Wellllllllll, after about two weeks of eating about 14 meals of grilled chicken and salad, Bob looked at me one night from across the table and said, “Do you think maybe we could have something else to eat tomorrow night?” I panicked. I mean, my Momma and Daddy were amazing cooks. They cooked dinner for us every single night. And don’t forget that I lived with them until the day Bob and I got married. So, needless to say, when he asked if we could have something different, I didn’t have nothin’ up my sleeve. I looked at him with a blank face and said, “LIKE WHAAAAT?!?!” He said, “I don’t know…just something besides grilled chicken and salad.”
The next day I emailed my cousin Kelli to tell her about the conversation that Bob and I had about dinner and how panicked I was. That began what Kelli referred to as the “Recipe-O-Rama”. Once a week she would email me a recipe with detailed instructions. And there were numerous times I would call her to have her walk me through steps or listen as I asked STUPID questions, which she always claimed weren’t stupid. But they were. This recipe I’m going to share with you was one of the first ones she sent me and it’s still on rotation at our house. I so appreciate Kelli and our “Recipe-O-Rama”…and I know Bob was thankful too.
I started watching Food Network and really got intocooking and learning everything I could. I now pride myself on my cooking and continue stalking Food Network and all of the chefs. My favorite thing is that it reminds me of watching my Momma and Daddy cooking for me and Melanie growing up and how it literally is serving your family a plate (or bowl) full of your love.
That was a long story for sharing this recipe, but I wanted y’all to know where it came from!!! I know there are lots of chicken enchilada recipes out there, but this one will rival them all! Give it a try! And take a pic and tag me when you do!
2 cups cooked, cubed all-white meat chicken (you could use rotisserie and it would be super easy)

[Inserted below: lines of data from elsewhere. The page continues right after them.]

-- ==== Sys2Proof/Word.lean ====
section
/-! DEFINITION. The word types of the FL-TV9-640A model: bytes, register words, binary codes (R6: bit 0 is the
least significant, bytes are little-endian). -/

namespace Sys2Proof

/-- One byte. -/
abbrev Byte := BitVec 8

/-- A register value; a 32-bit register uses bits [31:0]. -/
abbrev W64 := BitVec 64

/-- A binary code, query or stored, held at the greatest code length of R29; a shorter code has zero high bits. -/
abbrev Code := BitVec 1024

/-- A table keyed by number, kept with strictly rising keys: the plain-data form of every sparse array. -/
abbrev Tbl (α : Type) := List (Nat × α)

end Sys2Proof
end

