-- ==== Sys2Proof/Machine/Net.lean ====
section
/-! DEFINITION. Shared operations of the Stoez transport: sync objects and triggers, work requests, the packets of a
message, acknowledgements and the congestion controller (R266 to R280, R286 to R291). -/

namespace Sys2Proof.Machine

/-- A packet with every field zero. -/
def blankPkt : Pkt :=
  { die := 0, port := 0, frameBytes := 0, frameOk := true, dei := false, ver := 1, opcode := 0, rsvSet := false,
    mp := false, ackReq := false, dstConn := 0, srcConn := 0, inc := 0, psn := 0, msn := 0, offset := 0, msgLen := 0,
    txTs := 0, handle := 0, addr := 0, sync := 0, value := 0, sendType := 0, ackPsn := 0, ackMsn := 0, nakOffset := 0,
    status := 0, kind := 0, echoTs := 0, payload := [] }

/-- Bytes of the extension headers of an opcode (R268). -/
def extLen (op : Nat) : Nat :=
  match op with
  | 0x01 => 16 | 0x02 => 32 | 0x03 => 16 | 0x05 => 8 | 0x06 => 16 | 0x10 => 24 | 0x11 => 24 | 0x20 => 8 | _ => 0

def State.connDie (s : State) (c : Nat) : Nat := s.fld fXT_CONN_CFG_X_DIE c 0

/-- Largest payload of a packet, in bytes (R266). -/
def State.mtu (s : State) (c : Nat) : Nat := 1024 * 2 ^ s.fld fXT_CFG_MTU (s.connDie c) 0

/-- Port rate in Gb/s under the breakout (R280). -/
def State.portRate (s : State) (c : Nat) : Rat := if s.isOn fXT_CFG_BREAKOUT (s.connDie c) 0 then 200 else 400

/-- The physical lane that serves a logical lane. -/
def State.laneAt (s : State) (l : Nat) : Nat := s.ras.laneMap.getD l l

/-- A lane position works: the lane that serves it is in service. -/
def State.laneUp (s : State) (l : Nat) : Bool := s.fld fXT_LANE_SVC_STATE (s.laneAt l) 0 == 0

/-- The lanes of a port (R404). -/
def State.portLanes (s : State) (d port : Nat) : List Nat :=
  let n := if s.isOn fXT_CFG_BREAKOUT d 0 then 2 else 4
  (List.range n).map fun i => 9 * d + n * port + i

/-- A port is up when all its lanes are. -/
def State.portUp (s : State) (d port : Nat) : Bool := (s.portLanes d port).all s.laneUp

/-- Frame bytes of a packet of opcode `op` with `n` payload bytes, from destination address to FCS (R266). -/
def State.frameLen (s : State) (c op n : Nat) : Nat :=
  let ip := if s.isOn fXT_ADDR_MAC_IPV6 (s.fld fXT_CONN_CFG_ADDR_IDX c 0) 0 then 40 else 20
  14 + 4 + ip + 8 + 32 + extLen op + n + 4 + 4

/-- A packet of a connection, with the header fields that the connection fixes (R268). -/
def State.connPkt (s : State) (c op n : Nat) : Pkt :=
  { blankPkt with
    die := s.connDie c, port := s.fld fXT_CONN_CFG_PORT c 0, frameBytes := s.frameLen c op n, opcode := op,
    dstConn := s.fld fXT_CONN_CFG_PEER_CONN c 0, srcConn := c, inc := s.fld fXT_CONN_CFG_INC c 0, msgLen := n }

/-- A packet leaves: it is stamped with the device time (R268, R292); nothing leaves a port that is down (R336). -/
def State.sendOut (c : Nat) (p : Pkt) (s : State) : State :=
  if !s.portUp p.die p.port then s else
  let s := s.bump .XT_TX_PKTS p.die 0 1
  let p := { p with txTs := s.now }
  (s.emit (.packet p.die p.port p (s.frame c p))).setConn c { s.conn c with lastTx := s.now }

/-- ECHO_TS: the newest accepted TX_TS plus the time the receiver has held it (R272). -/
def State.echo (s : State) (c : Nat) : Nat := (s.conn c).newestTs + (s.now - (s.conn c).newestAt)

/-- Send an ACK or NAK packet (R268): control packets are neither paced, windowed, policed nor shaped. -/
def State.sendCtl (c kind ackMsn nakOff status : Nat) (s : State) : State :=
  let op := if kind ≤ 1 then 0x10 else 0x11
  s.sendOut c { s.connPkt c op 0 with
    kind := kind, ackPsn := (s.conn c).rxPsn, ackMsn := ackMsn, nakOffset := nakOff, status := status,
    echoTs := s.echo c, msgLen := 0 }

/-- Acknowledge path 0 cumulatively (R272). -/
def State.sendAck (c : Nat) (s : State) : State :=
  let s := s.sendCtl c 0 0 0 0
  s.setConn c { s.conn c with unacked := 0, firstUnacked := none }

/-! ### Sync objects, triggers and work requests -/

def State.syVal (s : State) (i : Nat) : W64 := s.reg .SY_VAL i 0

def State.wr? (s : State) (id : Nat) : Option WR := s.net.wrs.find? (·.id == id)

def State.setWR (w : WR) (s : State) : State :=
  { s with net := { s.net with wrs := s.net.wrs.map fun x => if x.id = w.id then w else x } }

def State.dropWR (id : Nat) (s : State) : State :=
  { s with net := { s.net with wrs := s.net.wrs.filter fun x => x.id != id } }

/-- The pieces of at most `n` bytes that `data` is cut into, with their offsets; a message without bytes has one. -/
def pieces (n : Nat) (data : List Byte) : List (Nat × List Byte) :=
  (List.range (max 1 ((data.length + n - 1) / n))).map fun i => (i * n, (data.drop (i * n)).take n)

/-- Queue the packets of one message under MSN `m` (R271, R275); `h` fills the extension headers. -/
def State.queueMsg (c op m : Nat) (mp : Bool) (h : Pkt → Pkt) (data : List Byte) (wr : Option Nat) (s : State) :
    State :=
  let ps := pieces (s.mtu c) data
  let one := fun (p : Nat × Nat × List Byte) =>
    let (i, off, d) := p
    let q := h { s.connPkt c op d.length with msn := m, offset := off, msgLen := data.length, mp := mp, payload := d }
    ({ pkt := if mp then q else { q with psn := ((s.conn c).txPsn + i) % 2 ^ 32 }, wr := wr } : TxPkt)
  let x := s.conn c
  s.setConn c { x with
    txq := x.txq ++ ((List.range ps.length).zip ps).map one
    txPsn := if mp then x.txPsn else (x.txPsn + ps.length) % 2 ^ 32 }

/-- Take the next message sequence number of a connection. -/
def State.takeMsn (c : Nat) (s : State) : State :=
  s.setConn c { s.conn c with txMsn := ((s.conn c).txMsn + 1) % 2 ^ 32 }

/-- Send one message of the device on path 0 (SEND, SIGNAL, READ_REQ, GAUNTLET). -/
def State.sendPath0 (c op : Nat) (h : Pkt → Pkt) (data : List Byte) (wr : Option Nat) (s : State) : State :=
  (s.queueMsg c op (s.conn c).txMsn false h data wr).takeMsn c

/-- Die and die-local address of a byte of a region (XT_RGN_BASE). -/
def State.rgnDie (s : State) (r : Nat) : Nat := s.fld fXT_RGN_BASE_DIE r 0
def State.rgnAddr (s : State) (r off : Nat) : Nat := s.fld fXT_RGN_BASE_ADDR r 0 * 4096 + off

/-- Cut a work request into messages and queue their packets (R275, R288). A long multipath WRITE_SIGNAL carries its
signal on its last message (log entry 21). -/
def State.transmit (w : WR) (s : State) : State :=
  let mpc := s.isOn fXT_CONN_CFG_MP w.conn 0
  let data := if w.data = [] then s.rdDram (s.rgnDie w.lRegion) (s.rgnAddr w.lRegion w.lAddr) w.len else w.data
  let big := 256 * s.mtu w.conn
  let yel := fun (p : Pkt) => { p with dei := w.yellow }
  let addMsg := fun (off : Nat) (t : State) => match t.wr? w.id with
    | some x => t.setWR { x with msgs := x.msgs ++ [((t.conn w.conn).txMsn, off)] }
    | none => t
  match w.op with
  | 0x01 | 0x02 =>
    let parts := if mpc then pieces big data else [(0, data)]
    forEach parts (fun (part : Nat × List Byte) t =>
      let last := part.1 + part.2.length == data.length
      let op := if w.op = 0x02 && last then 0x02 else 0x01
      let t := addMsg part.1 t
      (t.queueMsg w.conn op (t.conn w.conn).txMsn mpc
        (fun p => yel { p with handle := w.rHandle, addr := w.rAddr + part.1, sync := w.signalSync,
                               value := w.signalVal }) part.2 (some w.id)).takeMsn w.conn) s
  | 0x03 =>
    let n := if mpc then max 1 ((w.len + big - 1) / big) else 1
    forEach (List.range n) (fun i t =>
      let len := if mpc then min big (w.len - i * big) else w.len
      (addMsg (i * big) t).sendPath0 w.conn 0x03
        (fun p => yel { p with handle := w.rHandle, addr := w.rAddr + i * big, msgLen := len }) [] (some w.id)) s
  | 0x05 => (addMsg 0 s).sendPath0 w.conn 0x05 (fun p => yel { p with sendType := w.sendType }) data (some w.id)
  | _ => (addMsg 0 s).sendPath0 w.conn 0x06
      (fun p => yel { p with sync := w.signalSync, value := w.signalVal }) [] (some w.id)

/-- Outstanding-operation entries in use (R290). -/
def State.opsUsed (s : State) : Nat := (s.net.wrs.filter (·.hasOp)).length

/-- Give an issued request an outstanding-operation entry, or let it wait for one (R290). -/
def State.takeOp (id : Nat) (s : State) : State :=
  match s.wr? id with
  | none => s
  | some w =>
    if s.opsUsed < 65536 then
      let w := { w with hasOp := true, left := w.len }
      (s.setWR w).transmit w
    else s.setWR { w with waitSince := s.now }

/-- Issue a request (R290). -/
def State.issue (id : Nat) (s : State) : State :=
  match s.wr? id with
  | none => s
  | some w =>
    let s := (s.setWR { w with issued := true }).bump .XT_TWR_ISSUED 0 0 1
    let s := s.setFld fXT_CONN_STATUS_OUTSTANDING w.conn 0 (s.fld fXT_CONN_STATUS_OUTSTANDING w.conn 0 + 1)
    let s := if w.internal then s else s.setFld fXT_TWR_CTL_STATE w.slot 0 2
    let behind := s.net.wrs.any fun x => x.issued && !x.hasOp && x.id != id
    if behind then s.setWR { w with issued := true, waitSince := s.now } else s.takeOp id

/-- The trigger of a request is met by the sync objects as they stand (R290). -/
def State.trigMet (s : State) (w : WR) : Bool := !w.triggered || decide (w.trigVal.toNat ≤ (s.syVal w.trigSync).toNat)

/-- Issue, in the order in which they were armed, the requests that sync object `i` releases (R290). -/
def State.releaseTriggers (i : Nat) (s : State) : State :=
  forEach ((s.net.wrs.filter fun w => !w.issued && w.triggered && w.trigSync == i && s.trigMet w).map (·.id))
    State.issue s

/-- Signal a sync object: add modulo 2^64, then release its triggers (R286, R290). -/
def State.signal (i : Nat) (v : W64) (s : State) : State := (s.setReg .SY_VAL i 0 (s.syVal i + v)).releaseTriggers i

/-- Post a request through an internal slot and issue it. -/
def State.post (w : WR) (s : State) : State :=
  let id := s.net.twrOrder
  let s := { s with net := { s.net with wrs := s.net.wrs ++ [{ w with id := id, internal := true }],
                                        twrOrder := id + 1 } }
  s.issue id

/-- Send a device-made message as a SEND of a type on a connection (R268), for a job where it belongs to one. -/
def State.postSend (c ty : Nat) (yellow : Bool) (data : List Byte) (s : State) (job : Option Nat := none) : State :=
  s.post { id := 0, op := 0x05, conn := c, len := data.length, sendType := ty, data := data, job := job, yellow := yellow }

2 4oz cans chopped green chiles
1/3 cup salsa verde
1/2 tsp salt
1/2 tsp garlic salt
12 corn tortillas
2 cups heavy whipping cream
8 oz grated Mexican cheese
Preheat oven to 300 degrees. Combine chicken, chiles, salsa verde, garlic salt and salt. Warm the heavy cream in a wide bowl. Dip each tortilla in the warm cream and fill with the chicken mixture. Tightly roll the tortilla up and place it in a lightly greased casserole dish. If you have chicken mixture left over, fill into more tortillas or just sprinkle over the top of the other tortillas in the dish. Top with the grated cheese and bake until golden brown, about 20-25 minutes.